Numa rua mais afastada, Quentin terá sido atirado ao chão e pontapeado, tendo sofrido lesões na cabeça. O amigo, que sofreu menos ferimentos, ajudou-o a erguer-se e tentaram regressar a casa, até que Quentin ficou inconsciente e teve de ser levado de urgência para o hospital.

“Levou uma forte pancada na cabeça; quando se levantou, tinha uma espécie de bolsa de sangue na cabeça. Os bombeiros tentaram reanimá-lo. Ele encontra-se agora em estado de morte cerebral”, frisou Alice Cordier.

Por sua vez o Ministério Público de Lyon adiantou, segundo a BFMTV, que “foi imediatamente aberta uma investigação (…) por violência agravada” e que tentará apurar-se “o contexto e as circunstâncias destes factos”.

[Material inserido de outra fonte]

-- ==== Sys2Proof/Decode.lean ====
section
/-!
DEFINITION. The decoder and the encoder (03 R53 to R56, R65, R66), from the encoding tables of spec/. The decoder is total
on words and on bytes and rejects by name. What an operand value makes ILLEGAL (03 R54 to R60) is Instr.wf, which the
pipeline checks first (03 R67).
-/

namespace Sys2Proof

/-- Why words are no instruction (03 R66). -/
inductive DecodeError where
  /-- Majors 0x00 and 0x3D: every word faults ILLEGAL. -/
  | reservedMajor
  /-- No row of the major has these fixed fields: an unassigned function, an unlisted scope or a nonzero reserved field. -/
  | noForm
  /-- Fewer bytes than the instruction has. -/
  | short
  deriving DecidableEq, Repr

/-- The major opcode of word 1 (03 R53). -/
def majorOf (n : Nat) : Nat := n / 2 ^ 26 % 64

/-- Formats E and X have a second word: majors 0x2A to 0x2D, 0x34 and 0x35 (03 R51, R56). -/
def twoWords (n : Nat) : Bool :=
  (0x2A ≤ majorOf n && majorOf n ≤ 0x2D) || majorOf n == 0x34 || majorOf n == 0x35

/-- The w bits of a word from bit lo up. -/
def fieldAt (n lo w : Nat) : Nat := n / 2 ^ lo % 2 ^ w

/-- The fields of format FA3 read from word 1. -/
def FA3.ofNat (n : Nat) : FA3 :=
  { sc := BitVec.ofNat 1 (n / 2 ^ 24), d := BitVec.ofNat 6 (n / 2 ^ 18), a := BitVec.ofNat 6 (n / 2 ^ 12), b := BitVec.ofNat 6 (n / 2 ^ 6), h := BitVec.ofNat 1 (n / 2 ^ 5), g := BitVec.ofNat 3 (n / 2 ^ 2) }

/-- The field bits of format FA3. -/
def FA3.bits (x : FA3) : Nat :=
  x.sc.toNat * 2 ^ 24 + x.d.toNat * 2 ^ 18 + x.a.toNat * 2 ^ 12 + x.b.toNat * 2 ^ 6 + x.h.toNat * 2 ^ 5 + x.g.toNat * 2 ^ 2

/-- The fields of format FA2 read from word 1. -/
def FA2.ofNat (n : Nat) : FA2 :=
  { sc := BitVec.ofNat 1 (n / 2 ^ 24), d := BitVec.ofNat 6 (n / 2 ^ 18), a := BitVec.ofNat 6 (n / 2 ^ 12), h := BitVec.ofNat 1 (n / 2 ^ 5), g := BitVec.ofNat 3 (n / 2 ^ 2) }

/-- The field bits of format FA2. -/
def FA2.bits (x : FA2) : Nat :=
  x.sc.toNat * 2 ^ 24 + x.d.toNat * 2 ^ 18 + x.a.toNat * 2 ^ 12 + x.h.toNat * 2 ^ 5 + x.g.toNat * 2 ^ 2

/-- The fields of format FA2K read from word 1. -/
def FA2K.ofNat (n : Nat) : FA2K :=
  { sc := BitVec.ofNat 1 (n / 2 ^ 24), d := BitVec.ofNat 6 (n / 2 ^ 18), a := BitVec.ofNat 6 (n / 2 ^ 12), h := BitVec.ofNat 1 (n / 2 ^ 5), g := BitVec.ofNat 3 (n / 2 ^ 2), k := BitVec.ofNat 2 (n / 2 ^ 0) }

/-- The field bits of format FA2K. -/
def FA2K.bits (x : FA2K) : Nat :=
  x.sc.toNat * 2 ^ 24 + x.d.toNat * 2 ^ 18 + x.a.toNat * 2 ^ 12 + x.h.toNat * 2 ^ 5 + x.g.toNat * 2 ^ 2 + x.k.toNat * 2 ^ 0

/-- The fields of format FC read from word 1. -/
def FC.ofNat (n : Nat) : FC :=
  { sc := BitVec.ofNat 1 (n / 2 ^ 24), cnd := BitVec.ofNat 3 (n / 2 ^ 21), pd := BitVec.ofNat 3 (n / 2 ^ 18), a := BitVec.ofNat 6 (n / 2 ^ 12), b := BitVec.ofNat 6 (n / 2 ^ 6), h := BitVec.ofNat 1 (n / 2 ^ 5), g := BitVec.ofNat 3 (n / 2 ^ 2), f := BitVec.ofNat 2 (n / 2 ^ 0) }

/-- The field bits of format FC. -/
def FC.bits (x : FC) : Nat :=
  x.sc.toNat * 2 ^ 24 + x.cnd.toNat * 2 ^ 21 + x.pd.toNat * 2 ^ 18 + x.a.toNat * 2 ^ 12 + x.b.toNat * 2 ^ 6 + x.h.toNat * 2 ^ 5 + x.g.toNat * 2 ^ 2 + x.f.toNat * 2 ^ 0

/-- The fields of format FCI read from word 1. -/
def FCI.ofNat (n : Nat) : FCI :=
  { sc := BitVec.ofNat 1 (n / 2 ^ 24), cnd := BitVec.ofNat 3 (n / 2 ^ 21), pd := BitVec.ofNat 3 (n / 2 ^ 18), a := BitVec.ofNat 6 (n / 2 ^ 12), imm := BitVec.ofNat 12 (n / 2 ^ 0) }

/-- The field bits of format FCI. -/
def FCI.bits (x : FCI) : Nat :=
  x.sc.toNat * 2 ^ 24 + x.cnd.toNat * 2 ^ 21 + x.pd.toNat * 2 ^ 18 + x.a.toNat * 2 ^ 12 + x.imm.toNat * 2 ^ 0

/-- The fields of format FQ read from word 1. -/
def FQ.ofNat (n : Nat) : FQ :=
  { sc := BitVec.ofNat 1 (n / 2 ^ 24), d := BitVec.ofNat 6 (n / 2 ^ 18), a := BitVec.ofNat 6 (n / 2 ^ 12), b := BitVec.ofNat 6 (n / 2 ^ 6), c := BitVec.ofNat 6 (n / 2 ^ 0) }

/-- The field bits of format FQ. -/
def FQ.bits (x : FQ) : Nat :=
  x.sc.toNat * 2 ^ 24 + x.d.toNat * 2 ^ 18 + x.a.toNat * 2 ^ 12 + x.b.toNat * 2 ^ 6 + x.c.toNat * 2 ^ 0

/-- The fields of format FI read from word 1. -/
def FI.ofNat (n : Nat) : FI :=
  { sc := BitVec.ofNat 1 (n / 2 ^ 24), d := BitVec.ofNat 6 (n / 2 ^ 18), a := BitVec.ofNat 6 (n / 2 ^ 12), imm := BitVec.ofNat 12 (n / 2 ^ 0) }

/-- The field bits of format FI. -/
def FI.bits (x : FI) : Nat :=
  x.sc.toNat * 2 ^ 24 + x.d.toNat * 2 ^ 18 + x.a.toNat * 2 ^ 12 + x.imm.toNat * 2 ^ 0

/-- The fields of format FK10 read from word 1. -/
def FK10.ofNat (n : Nat) : FK10 :=
  { sc := BitVec.ofNat 1 (n / 2 ^ 24), d := BitVec.ofNat 6 (n / 2 ^ 18), a := BitVec.ofNat 6 (n / 2 ^ 12), imm := BitVec.ofNat 10 (n / 2 ^ 0) }

/-- The field bits of format FK10. -/
def FK10.bits (x : FK10) : Nat :=
  x.sc.toNat * 2 ^ 24 + x.d.toNat * 2 ^ 18 + x.a.toNat * 2 ^ 12 + x.imm.toNat * 2 ^ 0

/-- The fields of format FK5 read from word 1. -/
def FK5.ofNat (n : Nat) : FK5 :=
  { sc := BitVec.ofNat 1 (n / 2 ^ 24), d := BitVec.ofNat 6 (n / 2 ^ 18), a := BitVec.ofNat 6 (n / 2 ^ 12), imm := BitVec.ofNat 5 (n / 2 ^ 0) }

/-- The field bits of format FK5. -/
def FK5.bits (x : FK5) : Nat :=
  x.sc.toNat * 2 ^ 24 + x.d.toNat * 2 ^ 18 + x.a.toNat * 2 ^ 12 + x.imm.toNat * 2 ^ 0

/-- The fields of format FL18 read from word 1. -/
def FL18.ofNat (n : Nat) : FL18 :=
  { sc := BitVec.ofNat 1 (n / 2 ^ 24), d := BitVec.ofNat 6 (n / 2 ^ 18), imm := BitVec.ofNat 18 (n / 2 ^ 0) }

/-- The field bits of format FL18. -/
def FL18.bits (x : FL18) : Nat :=
  x.sc.toNat * 2 ^ 24 + x.d.toNat * 2 ^ 18 + x.imm.toNat * 2 ^ 0

/-- The fields of format FL14 read from word 1. -/
def FL14.ofNat (n : Nat) : FL14 :=
  { sc := BitVec.ofNat 1 (n / 2 ^ 24), d := BitVec.ofNat 6 (n / 2 ^ 18), imm := BitVec.ofNat 14 (n / 2 ^ 0) }

/-- The field bits of format FL14. -/
def FL14.bits (x : FL14) : Nat :=
  x.sc.toNat * 2 ^ 24 + x.d.toNat * 2 ^ 18 + x.imm.toNat * 2 ^ 0

/-- The fields of format FDAG read from word 1. -/
def FDAG.ofNat (n : Nat) : FDAG :=
  { d := BitVec.ofNat 6 (n / 2 ^ 18), a := BitVec.ofNat 6 (n / 2 ^ 12), g := BitVec.ofNat 3 (n / 2 ^ 2) }

/-- The field bits of format FDAG. -/
def FDAG.bits (x : FDAG) : Nat :=
  x.d.toNat * 2 ^ 18 + x.a.toNat * 2 ^ 12 + x.g.toNat * 2 ^ 2

/-- The fields of format FDAHG read from word 1. -/
def FDAHG.ofNat (n : Nat) : FDAHG :=
  { d := BitVec.ofNat 6 (n / 2 ^ 18), a := BitVec.ofNat 6 (n / 2 ^ 12), h := BitVec.ofNat 1 (n / 2 ^ 5), g := BitVec.ofNat 3 (n / 2 ^ 2) }

/-- The field bits of format FDAHG. -/
def FDAHG.bits (x : FDAHG) : Nat :=
  x.d.toNat * 2 ^ 18 + x.a.toNat * 2 ^ 12 + x.h.toNat * 2 ^ 5 + x.g.toNat * 2 ^ 2

/-- The fields of format FDABG read from word 1. -/
def FDABG.ofNat (n : Nat) : FDABG :=
  { d := BitVec.ofNat 6 (n / 2 ^ 18), a := BitVec.ofNat 6 (n / 2 ^ 12), b := BitVec.ofNat 6 (n / 2 ^ 6), g := BitVec.ofNat 3 (n / 2 ^ 2) }

/-- The field bits of format FDABG. -/
def FDABG.bits (x : FDABG) : Nat :=
  x.d.toNat * 2 ^ 18 + x.a.toNat * 2 ^ 12 + x.b.toNat * 2 ^ 6 + x.g.toNat * 2 ^ 2

/-- The fields of format FDABHG read from word 1. -/
def FDABHG.ofNat (n : Nat) : FDABHG :=
  { d := BitVec.ofNat 6 (n / 2 ^ 18), a := BitVec.ofNat 6 (n / 2 ^ 12), b := BitVec.ofNat 6 (n / 2 ^ 6), h := BitVec.ofNat 1 (n / 2 ^ 5), g := BitVec.ofNat 3 (n / 2 ^ 2) }

/-- The field bits of format FDABHG. -/
def FDABHG.bits (x : FDABHG) : Nat :=
  x.d.toNat * 2 ^ 18 + x.a.toNat * 2 ^ 12 + x.b.toNat * 2 ^ 6 + x.h.toNat * 2 ^ 5 + x.g.toNat * 2 ^ 2

/-- The fields of format FDG read from word 1. -/
def FDG.ofNat (n : Nat) : FDG :=
  { d := BitVec.ofNat 6 (n / 2 ^ 18), g := BitVec.ofNat 3 (n / 2 ^ 2) }

/-- The field bits of format FDG. -/
def FDG.bits (x : FDG) : Nat :=
  x.d.toNat * 2 ^ 18 + x.g.toNat * 2 ^ 2

/-- The fields of format FM read from word 1. -/
def FM.ofNat (n : Nat) : FM :=
  { sc := BitVec.ofNat 1 (n / 2 ^ 24), d := BitVec.ofNat 6 (n / 2 ^ 18), o := BitVec.ofNat 6 (n / 2 ^ 12), h := BitVec.ofNat 6 (n / 2 ^ 6), z := BitVec.ofNat 3 (n / 2 ^ 3), g := BitVec.ofNat 3 (n / 2 ^ 0) }

/-- The field bits of format FM. -/
def FM.bits (x : FM) : Nat :=
  x.sc.toNat * 2 ^ 24 + x.d.toNat * 2 ^ 18 + x.o.toNat * 2 ^ 12 + x.h.toNat * 2 ^ 6 + x.z.toNat * 2 ^ 3 + x.g.toNat * 2 ^ 0

/-- The fields of format FMA read from word 1. -/
def FMA.ofNat (n : Nat) : FMA :=
  { sc := BitVec.ofNat 1 (n / 2 ^ 24), d := BitVec.ofNat 6 (n / 2 ^ 18), o := BitVec.ofNat 6 (n / 2 ^ 12), h := BitVec.ofNat 6 (n / 2 ^ 6) }

/-- The field bits of format FMA. -/
def FMA.bits (x : FMA) : Nat :=
  x.sc.toNat * 2 ^ 24 + x.d.toNat * 2 ^ 18 + x.o.toNat * 2 ^ 12 + x.h.toNat * 2 ^ 6

/-- The fields of format FCAS read from word 1. -/
def FCAS.ofNat (n : Nat) : FCAS :=
  { sc := BitVec.ofNat 1 (n / 2 ^ 24), d := BitVec.ofNat 6 (n / 2 ^ 18), o := BitVec.ofNat 6 (n / 2 ^ 12), h := BitVec.ofNat 6 (n / 2 ^ 6), z := BitVec.ofNat 1 (n / 2 ^ 3), g := BitVec.ofNat 3 (n / 2 ^ 0) }

/-- The field bits of format FCAS. -/
def FCAS.bits (x : FCAS) : Nat :=
  x.sc.toNat * 2 ^ 24 + x.d.toNat * 2 ^ 18 + x.o.toNat * 2 ^ 12 + x.h.toNat * 2 ^ 6 + x.z.toNat * 2 ^ 3 + x.g.toNat * 2 ^ 0

/-- The fields of format FSNAP read from word 1. -/
def FSNAP.ofNat (n : Nat) : FSNAP :=
  { d := BitVec.ofNat 6 (n / 2 ^ 18), o := BitVec.ofNat 6 (n / 2 ^ 12), h := BitVec.ofNat 6 (n / 2 ^ 6), g := BitVec.ofNat 3 (n / 2 ^ 0) }

/-- The field bits of format FSNAP. -/
def FSNAP.bits (x : FSNAP) : Nat :=
  x.d.toNat * 2 ^ 18 + x.o.toNat * 2 ^ 12 + x.h.toNat * 2 ^ 6 + x.g.toNat * 2 ^ 0

/-- The fields of format FSAB read from word 1. -/
def FSAB.ofNat (n : Nat) : FSAB :=
  { sc := BitVec.ofNat 2 (n / 2 ^ 24), a := BitVec.ofNat 6 (n / 2 ^ 12), b := BitVec.ofNat 6 (n / 2 ^ 6) }

/-- The field bits of format FSAB. -/
def FSAB.bits (x : FSAB) : Nat :=
  x.sc.toNat * 2 ^ 24 + x.a.toNat * 2 ^ 12 + x.b.toNat * 2 ^ 6

/-- The fields of format FSABC read from word 1. -/
def FSABC.ofNat (n : Nat) : FSABC :=
  { sc := BitVec.ofNat 2 (n / 2 ^ 24), a := BitVec.ofNat 6 (n / 2 ^ 12), b := BitVec.ofNat 6 (n / 2 ^ 6), c := BitVec.ofNat 6 (n / 2 ^ 0) }

/-- The field bits of format FSABC. -/
def FSABC.bits (x : FSABC) : Nat :=
  x.sc.toNat * 2 ^ 24 + x.a.toNat * 2 ^ 12 + x.b.toNat * 2 ^ 6 + x.c.toNat * 2 ^ 0

/-- The fields of format FSC read from word 1. -/
def FSC.ofNat (n : Nat) : FSC :=
  { sc := BitVec.ofNat 2 (n / 2 ^ 24), c := BitVec.ofNat 6 (n / 2 ^ 0) }

/-- The field bits of format FSC. -/
def FSC.bits (x : FSC) : Nat :=
  x.sc.toNat * 2 ^ 24 + x.c.toNat * 2 ^ 0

https://twitter.com/RimaHas/status/2022352277210558942

Entretanto, Rima Hassan já veio manifestar através das redes sociais o seu repúdio pelo episódio de violência registado no exterior do local onde realizou uma conferência e defendeu uma investigação profunda aos “factos extremamente graves e inaceitáveis” ocorridos na última noite em Lyon.

Fiquei horrorizada ao saber dos acontecimentos envolvendo o jovem Quentin, que se encontra entre a vida e a morte após um confronto ocorrido ontem em Lyon entre militantes antifascistas e militantes identitários, presentes ao lado do coletivo de extrema-direita Némésis, que vieram perturbar a conferência para a qual fui convidada a participar pelos estudantes”, lê-se na publicação efetuada na rede social X.

“Em todas as minhas viagens, o único serviço de segurança com o qual colaboro e que me acompanha é o da França Insubmissa, que nunca recorre à violência e que não está, de forma alguma, envolvido nestes confrontos. Uma investigação deve esclarecer as circunstâncias desses factos extremamente graves e inaceitáveis, que condeno veementemente. Os responsáveis por essa violência devem prestar contas o mais rápido possível para que seja feita justiça”, concluiu.